● **What is needed**
Copy every line of the records below that holds the word "comparison".

● **Source material**
========
-- ==== Sys2Proof/Laws/Receive.lean ====
section
/-! SUPPORT. What the handling of a received word can do, said once for each operation it is made of (R78 to
R92, R106 to R111, R135 to R142): the statements about received words cite these. -/

namespace Sys2Proof.Machine

/-- A running part applies the result of a word that has one. -/
theorem execReceivedWord_eq {s : State} {n : Lane} {w : Word} {r : WordResult}
    (hp : s.phase = .running) (h : s.wordResult n w = some r) :
    s.receive n w = .next (s.applyWord n r) := by
  unfold State.receive
  rw [if_neg (by simp [hp]), h]

/-- The flags that a word's handling sets. -/
def WordResult.raises (s : State) (n : Lane) (r : WordResult) (f : Flag) : Prop :=
  (∃ g ∈ r.flags, f = .lane n g) ∨
    (f = .device .captureLoss ∧ r.offer ≠ none ∧ 16 ≤ s.captures.records.length) ∨
    (f = .device .fwdDrop ∧ r.forwardDropped = true)

/-- The capture queue after a word. -/
def State.capturesAfter (s : State) (o : Option CaptureRecord) : CaptureQueue :=
  match o with
  | none => s.captures
  | some record => (s.captures.offer record).1

/-- Applying a result is a record update and one setting of flags. -/
theorem applyWord_eq (s : State) (n : Lane) (r : WordResult) :
    s.applyWord n r = State.raise
      (r.flags.map (.lane n) ++ (if r.offer ≠ none ∧ 16 ≤ s.captures.records.length
        then [Flag.device .captureLoss] else []) ++
        if r.forwardDropped then [.device .fwdDrop] else [])
      { s with rx := s.rx.set n.val r.lane, captures := s.capturesAfter r.offer } := by
  unfold State.applyWord State.capturesAfter
  rcases r with ⟨l, fl, offer, d⟩
  cases offer with
  | none => simp
  | some record =>
    simp only [CaptureQueue.offer, Config.captureDepth]
    by_cases h : s.captures.records.length < 16
    · simp [h, Nat.not_le.mpr h]
    · simp [h, not_lt.mp h]

/-- Everything the applying of a result can do: the lane, the captures, and the flags it raises. -/
theorem applyWord_spec (s : State) (n : Lane) (r : WordResult) :
    s.applyWord n r = { s with rx := s.rx.set n.val r.lane, captures := s.capturesAfter r.offer,
                               flags := (s.applyWord n r).flags } ∧
    s.flagsGain (s.applyWord n r) (r.raises s n) := by
  rw [applyWord_eq]
  generalize hfs : (r.flags.map (Flag.lane n) ++ (if r.offer ≠ none ∧ 16 ≤ s.captures.records.length
        then [Flag.device .captureLoss] else []) ++
        if r.forwardDropped then [Flag.device .fwdDrop] else []) = fs
  refine ⟨?_, ?_⟩
  · rw [State.raise_eq]
  · obtain ⟨h1, h2⟩ := (⟨fun f => by rw [State.isSet_raise]; simp, fun f => State.isSeen_raise _ _ f,
      State.raise_mask _ _, alertFollows_raise _ _⟩ : State.flagsGain _ (State.raise fs { s with rx := s.rx.set n.val r.lane, captures := s.capturesAfter r.offer }) fun f => f ∈ fs)
    refine ⟨fun f => ?_, h2⟩
    rw [h1]
    refine or_congr_right ?_
    subst hfs
    simp only [List.mem_append, List.mem_map, WordResult.raises, or_assoc]
    refine or_congr ?_ (or_congr ?_ ?_)
    · constructor
      · rintro ⟨g, hg, rfl⟩; exact ⟨g, hg, rfl⟩
      · rintro ⟨g, hg, rfl⟩; exact ⟨g, hg, rfl⟩
    · split <;> rename_i h
      · simp [h]
      · simp only [List.not_mem_nil, false_iff]
        exact fun h' => h h'.2
    · split <;> rename_i h <;> simp [h]

/-- What the applying of a result leaves. -/
theorem wordFrame_applyWord (s : State) (n : Lane) (r : WordResult) :
    wordFrame n s (s.applyWord n r) := by
  obtain ⟨h, hset, hseen, hmask, hal⟩ := applyWord_spec s n r
  refine ⟨?_, fun k hk => ?_, fun k hk => ?_, ?_, ?_, hmask, fun f h1 h2 => ?_, hal⟩
  · rw [h]
  · rw [h]; exact lanes_set_other _ _ hk
  · refine laneFlags_ext (fun f => ?_) fun f => hseen _
    rw [Bool.eq_iff_iff, hset]
    simp [WordResult.raises, hk]
  · exact lane_bits_ext fun f => hseen (.lane n f)
  · exact device_bits_ext fun f => hseen (.device f)
  · rw [Bool.eq_iff_iff, hset]
    simp [WordResult.raises, h1, h2]

/-- Forwarding changes the forwarding fields only. -/
theorem forwarded_spec (st : CheckState) (w : Word) (r : WordResult) :
    (r.forwarded st w).flags = r.flags ∧ (r.forwarded st w).offer = r.offer ∧
    (r.forwarded st w).lane = (r.forwarded st w).lane.forwardAs r.lane := by
  unfold WordResult.forwarded RxLane.forwardAs
  split
  · refine ⟨rfl, rfl, ?_⟩
    unfold Checker.pack
    split
    · rfl
    · split <;> rfl
  · exact ⟨rfl, rfl, rfl⟩

/-- A plain word is no marker. -/
theorem seesMarker_of_plain {l : RxLane} {w : Word} (h : l.plain w) : l.seesMarker w = false := by
  unfold RxLane.seesMarker isMarker
  rcases h with h | h
  · simp [h]
  · simp only [Config.markerStart, Bool.and_eq_false_imp]
    intro _
    exact beq_eq_false_iff_ne.mpr h

/-- The result of a plain word is what its acquisition hands on. -/
theorem wordResult_of_plain {s : State} {n : Lane} {w : Word} {stage : AcqStage} {y : Acquisition × Report}
    (hst : s.rx[n].checker.state.stage = some stage) (hp : s.rx[n].plain w)
    (hy : (s.rx[n].checker.acquisition stage).word (s.lineSetup s.rx[n]) s.memory w = some y) :
    s.wordResult n w =
      some ((s.rx[n].handOn (s.profileOf s.rx[n]) n y).forwarded s.rx[n].checker.state w) := by
  unfold State.wordResult
  simp only [hst]
  unfold State.handleWord
  simp only [seesMarker_of_plain hp]
  cases s.rx[n].active.markers <;> simp only [hy, Option.map_some]

/-- The next state of a word whose handling gives `r`, before forwarding. -/
theorem answers_of_result {s : State} {n : Lane} {w : Word} {st : CheckState} {r : WordResult}
    (hrun : s.phase = .running) (h : s.wordResult n w = some (r.forwarded st w)) :
    ∃ t, s.receive n w = .next t ∧ wordFrame n s t ∧ t.captures = s.capturesAfter r.offer ∧
      t.rx[n] = t.rx[n].forwardAs r.lane ∧
      (∀ f, t.flags.isSet (.lane n f) = true ↔ s.flags.isSet (.lane n f) = true ∨ f ∈ r.flags) ∧
      (t.flags.isSet (.device .captureLoss) = true ↔ s.flags.isSet (.device .captureLoss) = true ∨
        (r.offer ≠ none ∧ 16 ≤ s.captures.records.length)) := by
  obtain ⟨h1, h2, h3⟩ := forwarded_spec st w r
  obtain ⟨e, hset, hseen, hmask, hal⟩ := applyWord_spec s n (r.forwarded st w)
  have hlane : (s.applyWord n (r.forwarded st w)).rx[n] = (r.forwarded st w).lane := by
    rw [e]; exact lanes_set_same _ _ _
  refine ⟨s.applyWord n (r.forwarded st w), execReceivedWord_eq hrun h, wordFrame_applyWord _ _ _, ?_, ?_, ?_, ?_⟩
  · rw [e, h2]
  · rw [hlane]; exact h3
  · intro f; rw [hset, WordResult.raises, h1]; simp
  · rw [hset, WordResult.raises, h2]; simp

/-- A word that offers no record keeps the capture queue and its flag. -/
theorem keepsCaptures_of_quiet {s t : State} {r : WordResult} (ho : r.offer = none)
    (hc : t.captures = s.capturesAfter r.offer)
    (hl : t.flags.isSet (.device .captureLoss) = true ↔ s.flags.isSet (.device .captureLoss) = true ∨
      (r.offer ≠ none ∧ 16 ≤ s.captures.records.length)) : s.keepsCaptures t := by
  rw [ho] at hc hl
  exact ⟨hc, Bool.eq_iff_iff.mpr (by simpa using hl)⟩

/-- The working word, as the statements write it. -/
theorem trial_apply (t : Trial) (w : Word) : t.apply w = t.working w := by
  cases t <;> rfl

/-- A word that sets no lane flag leaves every lane flag. -/
theorem flags_lanes_same {n : Lane} {s t : State} (hf : wordFrame n s t)
    (h : ∀ f, t.flags.isSet (.lane n f) = true ↔ s.flags.isSet (.lane n f) = true) :
    t.flags.lanes = s.flags.lanes := by
  refine lanes_ext fun k => ?_
  by_cases hk : k = n
  · subst hk
    refine laneFlags_ext (fun f => Bool.eq_iff_iff.mpr (h f)) fun f => ?_
    simp only [FlagUnit.isSeen]
    rw [hf.2.2.2.1]
  · exact hf.2.2.1 k hk

/-- The entry a checker on the line works by. -/
theorem lineSetup_entry {s : State} {n : Lane} {i : Fin 32} (hck : s.rx[n].active.check = some i) :
    (s.lineSetup s.rx[n]).entry = s.patterns[i] := by
  unfold State.lineSetup; simp only [hck]; rfl

/-- The result of a compared word. -/
theorem compares_result {s : State} {n : Lane} {w x : Word} {i : Fin 32} (h : s.compares n w x)
    (hck : s.rx[n].active.check = some i) :
    s.wordResult n w = some ((s.rx[n].handOn (s.profileOf s.rx[n]) n
      (lockedWord (s.lineSetup s.rx[n]) (s.rx[n].checker.acquisition .locked) x w)).forwarded s.rx[n].checker.state w) := by
  obtain ⟨hrun, hst, hpl, i', hck', hx⟩ := h
  rw [hck] at hck'
  cases hck'
  refine wordResult_of_plain (stage := .locked) (by rw [hst]; rfl) hpl ?_
  simp only [Acquisition.word, Checker.acquisition]
  rw [lineSetup_entry hck, hx]; rfl

/-- A word in LOCKED reports its comparison. -/
theorem lockedWord_report (c : CheckSetup) (a : Acquisition) (x w : Word) :
    ∃ lost, lockedWord c a x w = ((lockedWord c a x w).1, .compared x (a.trial.working w) lost) := by
  unfold lockedWord
  rw [← trial_apply]
  dsimp only
  split
  · exact ⟨_, rfl⟩
  · split
    · exact ⟨_, rfl⟩
    · exact ⟨_, rfl⟩

/-- A word in LOCKED loses lock exactly when it leaves the checker in HUNT. -/
theorem lockedWord_lost {c : CheckSetup} {a : Acquisition} {x w working : Word} {lost : Bool} {y : Acquisition × Report}
    (hs : a.stage = .locked) (hy : lockedWord c a x w = y) (h : y = (y.1, .compared x working lost)) :
    (lost = true ↔ y.1.stage = .hunt) := by
  subst hy
  revert h
  unfold lockedWord
  dsimp only
  split
  · intro h
    injection h with _ h2
    injection h2 with _ _ h3
    subst h3; simp [hs]
  · split
    · intro h
      injection h with _ h2
      injection h2 with _ _ h3
      subst h3; simp [Acquisition.hunt]
    · intro h
      injection h with _ h2
      injection h2 with _ _ h3
      subst h3; simp [hs]

/-- A word in LOCKED leaves the checker in HUNT or LOCKED. -/
theorem lockedWord_stage {c : CheckSetup} {a : Acquisition} {x w : Word} (hs : a.stage = .locked) :
    (lockedWord c a x w).1.stage = .hunt ∨ (lockedWord c a x w).1.stage = .locked := by
  unfold lockedWord
  dsimp only
  split
  · exact .inr hs
  · split
    · exact .inl rfl
    · exact .inr hs

/-- The two directions of the errored bits. -/
theorem ones_and (x y : Word) : (x ^^^ y) &&& y = y &&& ~~~x ∧ (x ^^^ y) &&& ~~~y = x &&& ~~~y := by
  constructor <;> (ext i hi; simp; cases x[i] <;> cases y[i] <;> rfl)

/-- The three parts of what a compared word hands on. -/
theorem handOn_compared {p : ThresholdProfile} {n : Lane} {l : RxLane} {a : Acquisition} {x working : Word} {lost : Bool} :
    let l' := { l with checker := { l.checker.withAcquisition a with state := a.stage.lineState } }
    let r := l.handOn p n (a, .compared x working lost)
    let c := l'.compare p n x working
    let m := match l.active.markers with
      | none => (c.lane.checker, [])
      | some m => c.lane.checker.countMarkerless m
    r.offer = c.offer ∧ r.flags = c.flags ++ m.2 ++ (if lost then [.lockLost] else []) ∧
    r.lane = (if lost then { c.lane with checker := m.1 }.lockLost else { c.lane with checker := m.1 }) := by
  exact ⟨rfl, rfl, rfl⟩

/-- A comparison changes the tally, the window and the first mark only. -/
theorem compare_spec (p : ThresholdProfile) (n : Lane) (x working : Word) (l : RxLane) :
    let r := l.compare p n x working
    r.lane.checker = l.checker ∧
    r.lane = { l with tally := r.lane.tally, window := r.lane.window, firstMark := r.lane.firstMark } := by
  unfold RxLane.compare
  dsimp only
  split
  · exact ⟨rfl, rfl⟩
  · split <;> exact ⟨rfl, rfl⟩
========
● **Response for this exercise**
/-- A word in LOCKED reports its comparison. -/
/-- A comparison changes the tally, the window and the first mark only. -/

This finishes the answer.